Task statement: In the listing below, repeat exactly every line from the first through the line containing "its number. -/", with nothing else.

*** Opening Task data ***

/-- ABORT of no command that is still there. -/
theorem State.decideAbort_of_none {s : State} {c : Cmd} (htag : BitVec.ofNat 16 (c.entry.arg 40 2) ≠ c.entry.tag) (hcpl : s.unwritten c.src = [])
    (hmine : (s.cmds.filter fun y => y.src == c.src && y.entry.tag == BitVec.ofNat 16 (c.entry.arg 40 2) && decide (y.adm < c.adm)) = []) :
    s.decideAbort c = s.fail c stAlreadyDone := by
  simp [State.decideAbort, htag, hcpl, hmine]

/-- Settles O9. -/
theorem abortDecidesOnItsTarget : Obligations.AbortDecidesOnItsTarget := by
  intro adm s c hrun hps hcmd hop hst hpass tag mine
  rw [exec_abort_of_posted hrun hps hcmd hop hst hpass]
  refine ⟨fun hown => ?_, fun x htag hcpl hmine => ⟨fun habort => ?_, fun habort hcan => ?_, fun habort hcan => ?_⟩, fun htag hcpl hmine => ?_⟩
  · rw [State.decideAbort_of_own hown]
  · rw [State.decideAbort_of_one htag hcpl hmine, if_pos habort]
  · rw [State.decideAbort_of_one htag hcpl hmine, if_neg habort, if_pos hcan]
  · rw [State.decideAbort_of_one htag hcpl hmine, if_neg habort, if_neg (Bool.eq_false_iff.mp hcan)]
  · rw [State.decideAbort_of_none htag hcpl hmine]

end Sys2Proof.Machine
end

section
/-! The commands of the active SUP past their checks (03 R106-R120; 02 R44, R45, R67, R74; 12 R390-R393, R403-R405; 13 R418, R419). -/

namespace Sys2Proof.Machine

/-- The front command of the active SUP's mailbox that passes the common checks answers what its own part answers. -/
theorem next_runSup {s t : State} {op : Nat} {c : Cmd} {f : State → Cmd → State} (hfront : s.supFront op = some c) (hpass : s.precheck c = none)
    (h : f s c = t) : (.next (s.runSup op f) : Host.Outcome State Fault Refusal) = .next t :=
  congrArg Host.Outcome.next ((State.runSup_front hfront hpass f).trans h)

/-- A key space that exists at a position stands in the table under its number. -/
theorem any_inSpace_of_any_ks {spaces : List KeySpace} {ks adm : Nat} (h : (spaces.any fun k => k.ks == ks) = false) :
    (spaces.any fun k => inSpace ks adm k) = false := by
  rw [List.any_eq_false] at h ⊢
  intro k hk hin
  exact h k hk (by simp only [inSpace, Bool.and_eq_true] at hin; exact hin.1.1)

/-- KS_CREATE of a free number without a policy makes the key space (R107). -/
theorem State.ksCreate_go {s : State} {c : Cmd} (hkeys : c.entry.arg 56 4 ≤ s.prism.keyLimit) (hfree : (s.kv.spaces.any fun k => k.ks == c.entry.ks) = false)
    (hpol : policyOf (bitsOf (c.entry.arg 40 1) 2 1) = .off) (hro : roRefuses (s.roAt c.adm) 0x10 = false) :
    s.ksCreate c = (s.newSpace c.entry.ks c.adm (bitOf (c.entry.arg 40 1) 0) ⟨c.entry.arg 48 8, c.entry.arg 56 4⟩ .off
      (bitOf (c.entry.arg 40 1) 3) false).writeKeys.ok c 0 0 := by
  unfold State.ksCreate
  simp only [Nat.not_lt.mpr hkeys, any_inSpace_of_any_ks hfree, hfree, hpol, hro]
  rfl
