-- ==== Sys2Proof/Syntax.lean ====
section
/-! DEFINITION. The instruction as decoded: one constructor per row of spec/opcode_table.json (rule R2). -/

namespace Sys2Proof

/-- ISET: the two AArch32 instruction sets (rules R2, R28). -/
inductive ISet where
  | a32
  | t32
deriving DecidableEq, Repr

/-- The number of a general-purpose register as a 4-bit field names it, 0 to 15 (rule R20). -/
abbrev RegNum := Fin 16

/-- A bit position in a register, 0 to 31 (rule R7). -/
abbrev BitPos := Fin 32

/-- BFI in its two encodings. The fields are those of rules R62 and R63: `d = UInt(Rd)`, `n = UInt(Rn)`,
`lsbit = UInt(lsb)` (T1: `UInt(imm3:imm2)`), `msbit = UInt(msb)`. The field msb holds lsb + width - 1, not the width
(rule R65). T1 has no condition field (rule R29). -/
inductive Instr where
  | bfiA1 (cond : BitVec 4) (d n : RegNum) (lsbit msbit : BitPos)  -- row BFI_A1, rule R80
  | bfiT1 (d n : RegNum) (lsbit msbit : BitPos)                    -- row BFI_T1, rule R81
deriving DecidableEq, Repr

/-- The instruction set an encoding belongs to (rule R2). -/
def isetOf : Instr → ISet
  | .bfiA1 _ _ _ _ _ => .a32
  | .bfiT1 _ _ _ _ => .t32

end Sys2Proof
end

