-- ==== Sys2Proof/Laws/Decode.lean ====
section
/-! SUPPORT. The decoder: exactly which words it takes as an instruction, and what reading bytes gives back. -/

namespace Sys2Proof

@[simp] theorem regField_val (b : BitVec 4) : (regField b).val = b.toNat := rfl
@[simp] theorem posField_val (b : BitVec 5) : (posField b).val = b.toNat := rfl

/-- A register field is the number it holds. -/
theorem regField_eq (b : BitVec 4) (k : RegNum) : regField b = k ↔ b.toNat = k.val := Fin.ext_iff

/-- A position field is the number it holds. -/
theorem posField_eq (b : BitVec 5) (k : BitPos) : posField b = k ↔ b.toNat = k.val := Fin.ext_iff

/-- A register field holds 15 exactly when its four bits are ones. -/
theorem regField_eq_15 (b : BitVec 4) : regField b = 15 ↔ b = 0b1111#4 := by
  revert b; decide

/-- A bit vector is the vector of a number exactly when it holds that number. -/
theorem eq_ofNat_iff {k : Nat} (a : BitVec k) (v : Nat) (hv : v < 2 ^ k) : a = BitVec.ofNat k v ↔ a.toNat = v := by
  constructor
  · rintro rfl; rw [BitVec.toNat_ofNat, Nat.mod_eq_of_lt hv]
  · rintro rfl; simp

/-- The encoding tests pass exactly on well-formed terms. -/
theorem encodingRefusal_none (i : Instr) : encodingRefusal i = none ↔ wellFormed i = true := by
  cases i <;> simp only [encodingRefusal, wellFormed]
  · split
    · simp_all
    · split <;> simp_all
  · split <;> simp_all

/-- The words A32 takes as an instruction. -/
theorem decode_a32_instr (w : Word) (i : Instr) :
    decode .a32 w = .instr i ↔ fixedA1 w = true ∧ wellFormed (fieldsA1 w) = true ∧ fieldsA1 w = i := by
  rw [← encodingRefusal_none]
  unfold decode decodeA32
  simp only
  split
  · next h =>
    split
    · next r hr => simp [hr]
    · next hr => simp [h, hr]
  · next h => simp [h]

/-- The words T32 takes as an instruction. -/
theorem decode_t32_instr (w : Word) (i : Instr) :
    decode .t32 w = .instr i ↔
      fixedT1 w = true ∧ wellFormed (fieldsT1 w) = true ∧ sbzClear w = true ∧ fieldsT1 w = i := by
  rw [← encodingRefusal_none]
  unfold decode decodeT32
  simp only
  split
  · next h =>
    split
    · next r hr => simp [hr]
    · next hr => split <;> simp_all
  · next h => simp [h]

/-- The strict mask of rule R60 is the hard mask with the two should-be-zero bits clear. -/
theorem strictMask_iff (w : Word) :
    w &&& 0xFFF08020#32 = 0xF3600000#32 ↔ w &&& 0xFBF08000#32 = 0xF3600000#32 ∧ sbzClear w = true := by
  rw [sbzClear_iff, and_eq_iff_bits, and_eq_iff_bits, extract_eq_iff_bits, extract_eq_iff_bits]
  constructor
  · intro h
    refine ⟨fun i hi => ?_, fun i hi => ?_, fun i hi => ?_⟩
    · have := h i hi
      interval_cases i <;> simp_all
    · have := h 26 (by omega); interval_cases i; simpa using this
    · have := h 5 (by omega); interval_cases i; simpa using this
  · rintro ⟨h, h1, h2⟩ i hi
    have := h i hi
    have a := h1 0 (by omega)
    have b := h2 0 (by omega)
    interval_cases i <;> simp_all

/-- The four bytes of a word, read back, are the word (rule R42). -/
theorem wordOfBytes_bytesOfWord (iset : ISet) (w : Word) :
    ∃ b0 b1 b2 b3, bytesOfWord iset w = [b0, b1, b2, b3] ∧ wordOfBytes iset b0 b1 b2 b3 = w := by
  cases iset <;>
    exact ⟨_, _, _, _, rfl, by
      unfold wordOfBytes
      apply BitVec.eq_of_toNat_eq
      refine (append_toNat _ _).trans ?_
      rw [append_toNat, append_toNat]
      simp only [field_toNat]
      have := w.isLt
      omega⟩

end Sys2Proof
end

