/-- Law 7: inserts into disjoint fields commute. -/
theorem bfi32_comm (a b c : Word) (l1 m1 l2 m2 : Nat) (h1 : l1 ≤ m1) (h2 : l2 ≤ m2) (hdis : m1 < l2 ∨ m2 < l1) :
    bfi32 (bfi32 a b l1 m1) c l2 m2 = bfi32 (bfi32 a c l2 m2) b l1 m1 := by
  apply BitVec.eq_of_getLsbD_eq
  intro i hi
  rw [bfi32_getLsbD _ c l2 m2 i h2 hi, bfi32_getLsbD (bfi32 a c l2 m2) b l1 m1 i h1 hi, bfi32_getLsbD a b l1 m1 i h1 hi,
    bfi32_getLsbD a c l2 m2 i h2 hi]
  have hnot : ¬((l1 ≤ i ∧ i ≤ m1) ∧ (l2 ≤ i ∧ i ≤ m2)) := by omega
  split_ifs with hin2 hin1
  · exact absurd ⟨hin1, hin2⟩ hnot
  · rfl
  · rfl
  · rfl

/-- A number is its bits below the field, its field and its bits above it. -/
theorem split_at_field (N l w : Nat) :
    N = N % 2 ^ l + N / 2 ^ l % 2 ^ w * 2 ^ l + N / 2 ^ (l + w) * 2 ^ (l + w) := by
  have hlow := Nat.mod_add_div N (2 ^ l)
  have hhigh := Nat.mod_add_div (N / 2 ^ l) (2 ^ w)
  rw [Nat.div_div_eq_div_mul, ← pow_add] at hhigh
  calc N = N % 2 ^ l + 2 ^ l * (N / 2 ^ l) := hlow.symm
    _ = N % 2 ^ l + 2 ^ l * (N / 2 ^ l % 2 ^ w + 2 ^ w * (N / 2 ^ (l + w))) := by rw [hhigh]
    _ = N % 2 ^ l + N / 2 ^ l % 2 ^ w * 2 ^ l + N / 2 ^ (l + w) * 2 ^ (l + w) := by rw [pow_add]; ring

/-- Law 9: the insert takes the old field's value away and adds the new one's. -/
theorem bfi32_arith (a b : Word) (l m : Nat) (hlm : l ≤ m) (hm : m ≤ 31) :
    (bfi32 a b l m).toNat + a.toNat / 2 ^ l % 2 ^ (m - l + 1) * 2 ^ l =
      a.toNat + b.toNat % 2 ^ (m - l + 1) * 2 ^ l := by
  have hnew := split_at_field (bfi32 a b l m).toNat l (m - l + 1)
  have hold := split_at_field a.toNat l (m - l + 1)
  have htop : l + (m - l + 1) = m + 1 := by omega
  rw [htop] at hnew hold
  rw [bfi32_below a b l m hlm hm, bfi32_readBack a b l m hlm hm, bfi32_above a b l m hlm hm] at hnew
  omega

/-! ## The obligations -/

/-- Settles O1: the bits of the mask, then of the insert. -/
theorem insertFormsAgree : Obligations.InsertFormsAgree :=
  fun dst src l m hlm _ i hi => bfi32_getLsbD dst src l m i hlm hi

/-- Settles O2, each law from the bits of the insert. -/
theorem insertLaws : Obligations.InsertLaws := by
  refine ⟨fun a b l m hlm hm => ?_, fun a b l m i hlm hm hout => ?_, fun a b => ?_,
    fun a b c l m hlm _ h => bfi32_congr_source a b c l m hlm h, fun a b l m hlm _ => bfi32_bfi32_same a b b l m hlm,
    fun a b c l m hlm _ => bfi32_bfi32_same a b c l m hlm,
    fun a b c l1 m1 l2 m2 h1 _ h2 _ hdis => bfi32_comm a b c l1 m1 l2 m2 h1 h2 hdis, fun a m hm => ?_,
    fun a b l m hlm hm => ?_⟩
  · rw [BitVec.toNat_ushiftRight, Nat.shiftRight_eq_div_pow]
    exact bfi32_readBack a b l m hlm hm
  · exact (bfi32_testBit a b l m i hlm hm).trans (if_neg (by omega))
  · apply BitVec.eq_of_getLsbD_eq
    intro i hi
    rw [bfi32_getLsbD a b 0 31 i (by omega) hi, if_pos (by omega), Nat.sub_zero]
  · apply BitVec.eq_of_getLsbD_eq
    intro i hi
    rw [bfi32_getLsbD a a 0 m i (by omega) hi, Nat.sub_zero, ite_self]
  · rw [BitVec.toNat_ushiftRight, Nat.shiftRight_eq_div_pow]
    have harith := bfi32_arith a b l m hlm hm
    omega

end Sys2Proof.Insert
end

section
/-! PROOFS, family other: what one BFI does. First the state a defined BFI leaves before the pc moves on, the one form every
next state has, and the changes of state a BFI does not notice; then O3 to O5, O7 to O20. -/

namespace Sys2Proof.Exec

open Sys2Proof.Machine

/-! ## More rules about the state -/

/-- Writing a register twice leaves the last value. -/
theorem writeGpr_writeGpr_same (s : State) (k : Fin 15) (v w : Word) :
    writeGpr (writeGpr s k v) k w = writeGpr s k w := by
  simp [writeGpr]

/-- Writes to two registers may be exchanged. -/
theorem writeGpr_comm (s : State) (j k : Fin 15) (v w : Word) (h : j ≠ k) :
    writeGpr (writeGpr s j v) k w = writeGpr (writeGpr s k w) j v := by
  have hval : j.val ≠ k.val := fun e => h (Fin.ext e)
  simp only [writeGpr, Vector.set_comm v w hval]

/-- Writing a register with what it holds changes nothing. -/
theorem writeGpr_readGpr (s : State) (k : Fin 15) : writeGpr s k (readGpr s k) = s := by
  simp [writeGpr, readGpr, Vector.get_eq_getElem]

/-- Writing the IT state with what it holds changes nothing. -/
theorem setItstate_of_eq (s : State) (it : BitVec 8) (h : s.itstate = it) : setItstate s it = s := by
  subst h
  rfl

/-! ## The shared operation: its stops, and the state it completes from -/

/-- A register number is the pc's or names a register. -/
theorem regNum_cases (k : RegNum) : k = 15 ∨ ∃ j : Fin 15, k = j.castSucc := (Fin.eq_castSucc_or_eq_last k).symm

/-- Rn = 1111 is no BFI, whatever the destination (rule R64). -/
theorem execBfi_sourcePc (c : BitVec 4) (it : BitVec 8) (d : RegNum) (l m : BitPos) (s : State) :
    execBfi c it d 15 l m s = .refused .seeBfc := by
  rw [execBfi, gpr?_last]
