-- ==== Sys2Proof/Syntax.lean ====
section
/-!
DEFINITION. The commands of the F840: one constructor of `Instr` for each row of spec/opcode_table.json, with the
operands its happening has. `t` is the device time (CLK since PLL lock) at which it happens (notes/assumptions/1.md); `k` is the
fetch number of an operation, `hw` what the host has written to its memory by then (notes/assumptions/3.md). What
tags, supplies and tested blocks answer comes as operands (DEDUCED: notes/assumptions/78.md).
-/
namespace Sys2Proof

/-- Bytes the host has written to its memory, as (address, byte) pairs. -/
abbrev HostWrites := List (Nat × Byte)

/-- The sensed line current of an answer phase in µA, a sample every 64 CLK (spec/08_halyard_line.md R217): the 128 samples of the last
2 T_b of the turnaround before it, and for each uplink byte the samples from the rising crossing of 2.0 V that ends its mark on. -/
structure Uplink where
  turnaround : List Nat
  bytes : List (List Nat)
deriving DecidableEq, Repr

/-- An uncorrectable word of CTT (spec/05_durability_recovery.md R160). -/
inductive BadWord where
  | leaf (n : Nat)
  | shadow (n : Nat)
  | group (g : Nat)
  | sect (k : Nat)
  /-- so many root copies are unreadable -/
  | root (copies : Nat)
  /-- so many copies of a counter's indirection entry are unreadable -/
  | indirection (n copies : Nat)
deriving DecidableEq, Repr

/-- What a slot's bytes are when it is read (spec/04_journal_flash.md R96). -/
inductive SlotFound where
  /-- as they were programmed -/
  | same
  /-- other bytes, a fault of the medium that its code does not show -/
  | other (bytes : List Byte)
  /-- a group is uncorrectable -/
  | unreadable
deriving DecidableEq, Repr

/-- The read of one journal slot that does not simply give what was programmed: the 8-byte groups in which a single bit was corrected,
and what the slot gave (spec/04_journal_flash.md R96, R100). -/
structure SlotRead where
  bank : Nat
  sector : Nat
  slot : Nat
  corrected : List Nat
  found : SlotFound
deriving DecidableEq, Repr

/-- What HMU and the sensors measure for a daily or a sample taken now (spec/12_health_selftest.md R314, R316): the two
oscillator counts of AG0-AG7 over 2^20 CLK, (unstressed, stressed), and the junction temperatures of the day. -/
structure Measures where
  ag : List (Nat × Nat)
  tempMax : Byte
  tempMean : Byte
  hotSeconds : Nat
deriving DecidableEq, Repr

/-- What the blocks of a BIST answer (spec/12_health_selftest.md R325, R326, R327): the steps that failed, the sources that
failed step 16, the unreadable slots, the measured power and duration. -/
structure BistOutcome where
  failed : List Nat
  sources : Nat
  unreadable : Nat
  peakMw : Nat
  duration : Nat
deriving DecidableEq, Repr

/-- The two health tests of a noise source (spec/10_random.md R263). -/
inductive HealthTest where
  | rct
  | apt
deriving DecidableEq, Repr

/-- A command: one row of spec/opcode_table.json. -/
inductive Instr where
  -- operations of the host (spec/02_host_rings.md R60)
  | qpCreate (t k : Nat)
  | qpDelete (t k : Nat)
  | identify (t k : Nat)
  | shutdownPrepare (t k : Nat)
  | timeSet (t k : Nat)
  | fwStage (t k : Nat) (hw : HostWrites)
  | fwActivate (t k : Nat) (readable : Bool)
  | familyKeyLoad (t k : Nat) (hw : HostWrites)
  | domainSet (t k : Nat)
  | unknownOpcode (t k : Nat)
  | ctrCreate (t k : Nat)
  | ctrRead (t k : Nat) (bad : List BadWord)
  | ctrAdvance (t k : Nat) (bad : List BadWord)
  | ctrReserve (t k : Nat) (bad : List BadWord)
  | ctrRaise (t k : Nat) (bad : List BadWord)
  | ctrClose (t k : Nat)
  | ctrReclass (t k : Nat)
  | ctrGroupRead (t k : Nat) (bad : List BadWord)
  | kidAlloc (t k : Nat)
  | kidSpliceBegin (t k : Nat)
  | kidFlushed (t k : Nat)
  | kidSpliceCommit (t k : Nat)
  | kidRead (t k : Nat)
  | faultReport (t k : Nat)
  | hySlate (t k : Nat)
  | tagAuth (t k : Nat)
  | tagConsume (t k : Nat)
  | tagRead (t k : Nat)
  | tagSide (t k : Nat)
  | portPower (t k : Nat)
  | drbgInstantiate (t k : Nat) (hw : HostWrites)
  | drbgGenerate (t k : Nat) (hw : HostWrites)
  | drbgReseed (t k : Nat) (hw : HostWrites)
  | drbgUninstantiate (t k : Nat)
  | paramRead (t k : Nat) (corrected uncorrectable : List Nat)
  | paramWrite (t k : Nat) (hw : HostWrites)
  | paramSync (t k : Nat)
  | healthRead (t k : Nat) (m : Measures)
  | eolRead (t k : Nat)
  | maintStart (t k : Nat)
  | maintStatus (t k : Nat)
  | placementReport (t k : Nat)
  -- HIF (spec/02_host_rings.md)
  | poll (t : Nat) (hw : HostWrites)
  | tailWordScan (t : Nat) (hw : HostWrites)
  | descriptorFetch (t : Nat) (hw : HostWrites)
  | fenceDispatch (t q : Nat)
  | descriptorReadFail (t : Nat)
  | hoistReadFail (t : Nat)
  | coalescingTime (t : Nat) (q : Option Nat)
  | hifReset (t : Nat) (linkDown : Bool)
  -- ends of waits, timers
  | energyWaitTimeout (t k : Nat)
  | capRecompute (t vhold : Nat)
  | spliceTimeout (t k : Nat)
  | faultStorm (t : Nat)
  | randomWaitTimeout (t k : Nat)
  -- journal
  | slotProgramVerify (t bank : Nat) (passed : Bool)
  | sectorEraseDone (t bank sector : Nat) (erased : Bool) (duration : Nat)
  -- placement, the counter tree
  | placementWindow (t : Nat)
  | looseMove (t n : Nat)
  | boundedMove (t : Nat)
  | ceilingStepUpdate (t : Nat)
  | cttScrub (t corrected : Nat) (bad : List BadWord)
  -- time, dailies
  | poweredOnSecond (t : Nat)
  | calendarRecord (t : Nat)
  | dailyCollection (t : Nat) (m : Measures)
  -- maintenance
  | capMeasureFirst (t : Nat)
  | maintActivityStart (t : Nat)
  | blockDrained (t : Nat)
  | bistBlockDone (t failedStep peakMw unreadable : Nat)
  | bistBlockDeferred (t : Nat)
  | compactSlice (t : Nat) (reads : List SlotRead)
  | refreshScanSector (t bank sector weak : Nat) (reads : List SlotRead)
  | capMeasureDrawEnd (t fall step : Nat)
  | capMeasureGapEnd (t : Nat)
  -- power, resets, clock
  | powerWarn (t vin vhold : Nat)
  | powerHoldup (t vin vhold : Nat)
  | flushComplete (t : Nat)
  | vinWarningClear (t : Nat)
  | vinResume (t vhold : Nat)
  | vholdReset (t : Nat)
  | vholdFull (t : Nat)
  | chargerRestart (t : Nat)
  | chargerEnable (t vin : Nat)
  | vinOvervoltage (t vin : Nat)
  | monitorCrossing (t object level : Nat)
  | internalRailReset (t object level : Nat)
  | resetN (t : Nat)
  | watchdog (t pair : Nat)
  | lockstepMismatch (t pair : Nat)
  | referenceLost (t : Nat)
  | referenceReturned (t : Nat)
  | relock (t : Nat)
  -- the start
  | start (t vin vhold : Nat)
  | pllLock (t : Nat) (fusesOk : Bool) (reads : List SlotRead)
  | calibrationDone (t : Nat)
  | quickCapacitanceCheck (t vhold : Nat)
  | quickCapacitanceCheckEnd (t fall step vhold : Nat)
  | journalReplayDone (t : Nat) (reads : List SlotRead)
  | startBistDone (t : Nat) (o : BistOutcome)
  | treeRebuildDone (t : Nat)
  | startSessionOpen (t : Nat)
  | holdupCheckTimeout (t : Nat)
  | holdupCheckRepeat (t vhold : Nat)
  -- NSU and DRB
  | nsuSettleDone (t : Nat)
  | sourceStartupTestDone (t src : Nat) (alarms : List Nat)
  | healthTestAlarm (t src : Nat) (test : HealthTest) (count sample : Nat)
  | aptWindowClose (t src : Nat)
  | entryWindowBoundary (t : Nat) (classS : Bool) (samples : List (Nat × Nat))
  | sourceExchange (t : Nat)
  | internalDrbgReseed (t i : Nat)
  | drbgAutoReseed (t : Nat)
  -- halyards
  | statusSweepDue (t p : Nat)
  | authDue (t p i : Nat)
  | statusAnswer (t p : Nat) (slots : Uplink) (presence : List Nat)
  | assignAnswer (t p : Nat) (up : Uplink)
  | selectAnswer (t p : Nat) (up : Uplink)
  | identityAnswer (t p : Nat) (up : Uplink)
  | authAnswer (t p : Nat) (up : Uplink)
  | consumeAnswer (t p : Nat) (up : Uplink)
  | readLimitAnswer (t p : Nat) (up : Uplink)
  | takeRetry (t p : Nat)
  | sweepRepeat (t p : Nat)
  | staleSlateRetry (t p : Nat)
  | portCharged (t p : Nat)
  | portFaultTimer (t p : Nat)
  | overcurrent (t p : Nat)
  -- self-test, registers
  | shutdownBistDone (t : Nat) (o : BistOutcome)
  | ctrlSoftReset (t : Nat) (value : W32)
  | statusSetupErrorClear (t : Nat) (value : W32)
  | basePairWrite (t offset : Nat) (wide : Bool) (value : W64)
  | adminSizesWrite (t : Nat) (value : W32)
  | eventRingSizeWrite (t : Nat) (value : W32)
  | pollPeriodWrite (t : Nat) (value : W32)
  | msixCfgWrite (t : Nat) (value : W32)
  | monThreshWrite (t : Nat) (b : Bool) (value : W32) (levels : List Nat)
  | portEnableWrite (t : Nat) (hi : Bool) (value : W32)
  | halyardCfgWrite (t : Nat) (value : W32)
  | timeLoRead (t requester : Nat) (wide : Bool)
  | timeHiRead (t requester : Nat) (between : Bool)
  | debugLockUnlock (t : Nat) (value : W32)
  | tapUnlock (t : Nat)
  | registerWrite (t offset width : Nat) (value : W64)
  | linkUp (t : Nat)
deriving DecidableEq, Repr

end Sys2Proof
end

*** Closing Task data ***

Result of the exercise:
/-- ABORT of no command that is still there. -/
theorem State.decideAbort_of_none {s : State} {c : Cmd} (htag : BitVec.ofNat 16 (c.entry.arg 40 2) ≠ c.entry.tag) (hcpl : s.unwritten c.src = [])
    (hmine : (s.cmds.filter fun y => y.src == c.src && y.entry.tag == BitVec.ofNat 16 (c.entry.arg 40 2) && decide (y.adm < c.adm)) = []) :
    s.decideAbort c = s.fail c stAlreadyDone := by
  simp [State.decideAbort, htag, hcpl, hmine]

/-- Settles O9. -/
theorem abortDecidesOnItsTarget : Obligations.AbortDecidesOnItsTarget := by
  intro adm s c hrun hps hcmd hop hst hpass tag mine
  rw [exec_abort_of_posted hrun hps hcmd hop hst hpass]
  refine ⟨fun hown => ?_, fun x htag hcpl hmine => ⟨fun habort => ?_, fun habort hcan => ?_, fun habort hcan => ?_⟩, fun htag hcpl hmine => ?_⟩
  · rw [State.decideAbort_of_own hown]
  · rw [State.decideAbort_of_one htag hcpl hmine, if_pos habort]
  · rw [State.decideAbort_of_one htag hcpl hmine, if_neg habort, if_pos hcan]
  · rw [State.decideAbort_of_one htag hcpl hmine, if_neg habort, if_neg (Bool.eq_false_iff.mp hcan)]
  · rw [State.decideAbort_of_none htag hcpl hmine]

end Sys2Proof.Machine
end

section
/-! The commands of the active SUP past their checks (03 R106-R120; 02 R44, R45, R67, R74; 12 R390-R393, R403-R405; 13 R418, R419). -/

namespace Sys2Proof.Machine

/-- The front command of the active SUP's mailbox that passes the common checks answers what its own part answers. -/
theorem next_runSup {s t : State} {op : Nat} {c : Cmd} {f : State → Cmd → State} (hfront : s.supFront op = some c) (hpass : s.precheck c = none)
    (h : f s c = t) : (.next (s.runSup op f) : Host.Outcome State Fault Refusal) = .next t :=
  congrArg Host.Outcome.next ((State.runSup_front hfront hpass f).trans h)

/-- A key space that exists at a position stands in the table under its number. -/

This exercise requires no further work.